▶ _Instructions for the task_
Starting with the line that contains "let s1 := s.weltCount q (16 + reason)" and stopping after the line that contains "before it having", copy the entries below exactly. Include nothing else.
______________________________
-- ==== Sys2Proof/Machine/Welt.lean ====
section
/-! DEFINITION. The Welt fabric (10_welt_fabric.md R337–R379): packets, routing, drops, trust, flow contexts, the links'
replay, the remote tile service, the requests of this device, fabric time and picture receivers. -/
namespace Sys2Proof.Machine

def State.modWelt (s : State) (f : WeltS → WeltS) : State := { s with welt := f s.welt }

/-! ## Packets (R339, R340) -/

/-- Priority class of a kind code (R340). -/
def weltClass (k : Nat) : Nat := match k with | 1 => 0 | 2 => 1 | 3 => 1 | 4 => 2 | 5 => 3 | 6 => 4 | _ => 5

/-- This device's ID (R344). -/
def State.devId (s : State) : Nat := s.get Fd.WELT_ID_DEVID

/-- Is a port trusted (R347)? -/
def State.trusted (s : State) (p : Nat) : Bool :=
  nbit (s.get Fd.WELT_TRUST_FUSE) p && !nbit (s.get Fd.WELT_TRUST_DISTRUST) p &&
    (s.get Fd.RST_STRAP_ROLE != 1 || p == 0)

/-- WELT_TRUST.EFF (R368). -/
def State.trustEff (s : State) : Nat := ((List.range 8).map (fun p => b2n (s.trusted p) * 2 ^ p)).sum

/-- Count one in WELT_WPpCNTk (R379). -/
def State.weltCount (s : State) (p k : Nat) : State := s.bump (Fd.WELT_WP_CNT_COUNT p k) 0xFFFFFFF

/-- A drop for a reason, counted against a port and recorded at most once per millisecond (R346). A packet of this device
has no arrival port and is not counted. -/
def State.weltDrop (s : State) (p : Option Nat) (reason : Nat) : State :=
  match p with
  | none => s
  | some q =>
    let s1 := s.weltCount q (16 + reason)
    if s.msSince (tabFind s.welt.dropAt (8 * q + reason)) then
      (s1.modWelt (fun w => { w with dropAt := tabInsert w.dropAt (8 * q + reason) s.time.now })).report (uPort q) 0x2D
        (if reason = 2 ∨ reason = 5 then 1 else 0) reason
    else s1

/-! ## Flow contexts (R348, R349) -/

/-- Words 0 and 1 of a context as they act: a write to an enabled context acts from its next message boundary (R348). -/
def State.fcWords (s : State) (c : Nat) : Nat × Nat :=
  match tabFind s.welt.old c with
  | some w => w
  | none => (s.regN (Rg.FC0 c), s.regN (Rg.FC1 c))

def State.fcEn (s : State) (c : Nat) : Bool := nbit (s.fcWords c).1 27
def State.fcKind (s : State) (c : Nat) : Nat := nbits (s.fcWords c).1 26 24
def State.fcTx (s : State) (c : Nat) : Bool := nbit (s.fcWords c).1 23
def State.fcPeer (s : State) (c : Nat) : Nat := nbits (s.fcWords c).1 21 11
def State.fcPflow (s : State) (c : Nat) : Nat := nbits (s.fcWords c).1 10 0
def State.fcBind (s : State) (c : Nat) : Nat := (s.fcWords c).2 % 65536

/-- Contexts 2 to 2,047 whose words are not 0, in rising order: only these can be enabled. -/
def State.fcList (s : State) : List Nat :=
  ((s.regs.filter (fun e => decide (Rg.FC0 2 ≤ e.1) && decide (e.1 < Rg.FC0 2048))).map (fun e => (e.1 - Rg.FC0 0) / 4)) ++
    (s.welt.old.map (fun e => e.1)).filter (fun c => s.regN (Rg.FC0 c) == 0)

/-- Enabled contexts of a kind and direction, in rising order. -/
def State.fcOf (s : State) (kind : Nat) (tx : Bool) : List Nat :=
  s.fcList.filter (fun c => s.fcEn c && s.fcKind c == kind && s.fcTx c == tx)

/-- The unit whose fence fences a receiving context (R346). -/
def State.fcFenced (s : State) (c : Nat) : Bool :=
  match s.fcKind c with
  | 4 => s.fenced (uPrx (s.fcBind c % 4))
  | 5 => s.fenced uSound
  | _ => false

/-- The start of a message keeps its context's configuration; its end lets a write act (R348). -/
def State.fcMessage (s : State) (c : Nat) (first last : Bool) : State :=
  s.modWelt (fun w =>
    if last then { w with mid := w.mid.filter (fun d => d != c), old := tabErase w.old c }
    else if first then { w with mid := setAdd w.mid c } else w)

/-- A message's first packet from the peer that the context had or has now is a message boundary, the message before it having
been cut short (R348). -/
def State.fcBoundary (s : State) (pkt : WeltPkt) : State :=
  let c := pkt.dflow.toNat
  if pkt.first ∧ s.welt.mid.contains c = true ∧ (s.fcPeer c = pkt.src.toNat ∨ s.get (Fd.FC0_PEER c) = pkt.src.toNat) then s.fcMessage c false true
  else s

/-- A window write to a context (R374): contexts 0 and 1 and KIND outside 0b100–0b111 are refused. -/
def State.writeFc (s : State) (word1 : Bool) (v : Nat) : State :=
  let c := s.get Fd.WELT_FCIDX_INDEX
  if c < 2 ∨ (word1 = false ∧ nbits v 26 24 < 4) then s.set Fd.WELT_FCIDX_ERR 1
  else
    let s1 := if s.welt.mid.contains c && s.flag (Fd.FC0_EN c) && (tabFind s.welt.old c).isNone then
        s.modWelt (fun w => { w with old := tabInsert w.old c (s.regN (Rg.FC0 c), s.regN (Rg.FC1 c)) })
      else s
    s1.plainWrite (if word1 then Rg.FC1 c else Rg.FC0 c) v

/-- WELT_FCW0 and WELT_FCW1 as they read (R375). -/
def State.readFc (s : State) (word1 : Bool) : Nat :=
  let c := s.get Fd.WELT_FCIDX_INDEX
  if word1 then s.get (Fd.FC1_BIND c) + b2n (decide (2 ≤ c) && !s.flag (Fd.FC0_DIR c) && s.fcFenced c) * 2 ^ 27
  else if c < 2 then 2 ^ 27 else s.regN (Rg.FC0 c)

/-! ## Ports -/

/-- Put a packet at the end of a port's queue. -/
def State.weltQueue (s : State) (p : Nat) (o : OutP) : State :=
  s.modWelt (fun w => { w with queue := tabInsert w.queue p (tabGet [] w.queue p ++ [o]) })

/-- The output port of a destination, and whether it is ALTPORT (R345). -/
def State.weltRoute (s : State) (dest : Nat) : Option (Nat × Bool) :=
  if s.flag (Fd.RT_VALID dest) && s.weltUp (s.get (Fd.RT_PORT dest)) then some (s.get (Fd.RT_PORT dest), false)
  else if s.flag (Fd.RT_ALTEN dest) && s.weltUp (s.get (Fd.RT_ALTPORT dest)) then some (s.get (Fd.RT_ALTPORT dest), true)
  else none

/-- Route a packet that is not for this device (R345, R346). -/
def State.weltForward (s : State) (arr : Option Nat) (src : Nat) (pkt : WeltPkt) : State :=
  match s.weltRoute pkt.dest.toNat with
  | none => s.weltDrop arr 0
  | some (p, alt) => if 16 ≤ pkt.hop.toNat then s.weltDrop arr 1 else s.weltQueue p ⟨src, pkt, alt, 0⟩
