/-! ## Debug halt (R246, R186) -/

/-- The heads when a halt freezes the fabric, each beam being where `beam` says: the line in progress shows background from its
first missing block on, the frame's writeback is abandoned, and no rectangle is compared (R216, R246). -/
def State.headsHalt (s : State) (beam : List (Nat × Nat)) : State :=
  (List.range 16).foldl (fun a h =>
    let v := a.headS h
    if !v.running then a
    else
      let y := a.lineNow h beam
      let b := (a.dropLists h).modHead h (fun v => { v with haltRec := false, haltAt := some y, report := { v.report with halt := true } })
      let c := if b.curv h && b.activeLine h y && (decide (0 < v.line) || y == v.line) then
          (match b.firstMissing h y with | some m => b.haltLine h y m | none => b) else b
      c.wbDrop h) s

/-- The heads and arms when a halt ends (R186, R246): Soles abandon their lines, the line released last stays background unless it
was in progress as the halt began, and pending arms compute their eligible latch points afresh. -/
def State.headsResume (s : State) (beam : List (Nat × Nat)) : State :=
  let s1 := (List.range 16).foldl (fun a h =>
    let v := a.headS h
    if v.running && a.curv h && a.activeLine h v.line && v.haltAt != some v.line then a.haltLine h v.line 0 else a) s
  let s2 := (List.range 16).foldl (fun a sl => a.modSole sl (fun v => { v with line := none, next := [], got := [] })) s1
  s2.pict.arms.foldl (fun a m =>
    let el := a.eligAt m.heads beam
    (a.armHeads el).setArms (a.pict.arms.map (fun x => if x = m then { m with elig := el, reached := [], defined := none } else x))) s2

/-- Arms whose set holds a head that is fenced, off or stopped are cancelled (R185). -/
def State.armSettle (s : State) : State :=
  s.pict.arms.foldl (fun t a =>
    match a.heads.find? (fun h => t.headDown h || !(t.headS h).running) with
    | some h => if t.pict.arms.contains a then t.cancelArm a h else t
    | none => t) s

end Sys2Proof.Machine
end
______________________________
▶ _Problem solution_
    let s1 := s.weltCount q (16 + reason)
    if s.msSince (tabFind s.welt.dropAt (8 * q + reason)) then
      (s1.modWelt (fun w => { w with dropAt := tabInsert w.dropAt (8 * q + reason) s.time.now })).report (uPort q) 0x2D
        (if reason = 2 ∨ reason = 5 then 1 else 0) reason
    else s1

/-! ## Flow contexts (R348, R349) -/

/-- Words 0 and 1 of a context as they act: a write to an enabled context acts from its next message boundary (R348). -/
def State.fcWords (s : State) (c : Nat) : Nat × Nat :=
  match tabFind s.welt.old c with
  | some w => w
  | none => (s.regN (Rg.FC0 c), s.regN (Rg.FC1 c))

def State.fcEn (s : State) (c : Nat) : Bool := nbit (s.fcWords c).1 27
def State.fcKind (s : State) (c : Nat) : Nat := nbits (s.fcWords c).1 26 24
def State.fcTx (s : State) (c : Nat) : Bool := nbit (s.fcWords c).1 23
def State.fcPeer (s : State) (c : Nat) : Nat := nbits (s.fcWords c).1 21 11
def State.fcPflow (s : State) (c : Nat) : Nat := nbits (s.fcWords c).1 10 0
def State.fcBind (s : State) (c : Nat) : Nat := (s.fcWords c).2 % 65536

/-- Contexts 2 to 2,047 whose words are not 0, in rising order: only these can be enabled. -/
def State.fcList (s : State) : List Nat :=
  ((s.regs.filter (fun e => decide (Rg.FC0 2 ≤ e.1) && decide (e.1 < Rg.FC0 2048))).map (fun e => (e.1 - Rg.FC0 0) / 4)) ++
    (s.welt.old.map (fun e => e.1)).filter (fun c => s.regN (Rg.FC0 c) == 0)

/-- Enabled contexts of a kind and direction, in rising order. -/
def State.fcOf (s : State) (kind : Nat) (tx : Bool) : List Nat :=
  s.fcList.filter (fun c => s.fcEn c && s.fcKind c == kind && s.fcTx c == tx)

/-- The unit whose fence fences a receiving context (R346). -/
def State.fcFenced (s : State) (c : Nat) : Bool :=
  match s.fcKind c with
  | 4 => s.fenced (uPrx (s.fcBind c % 4))
  | 5 => s.fenced uSound
  | _ => false

/-- The start of a message keeps its context's configuration; its end lets a write act (R348). -/
def State.fcMessage (s : State) (c : Nat) (first last : Bool) : State :=
  s.modWelt (fun w =>
    if last then { w with mid := w.mid.filter (fun d => d != c), old := tabErase w.old c }
    else if first then { w with mid := setAdd w.mid c } else w)

/-- A message's first packet from the peer that the context had or has now is a message boundary, the message before it having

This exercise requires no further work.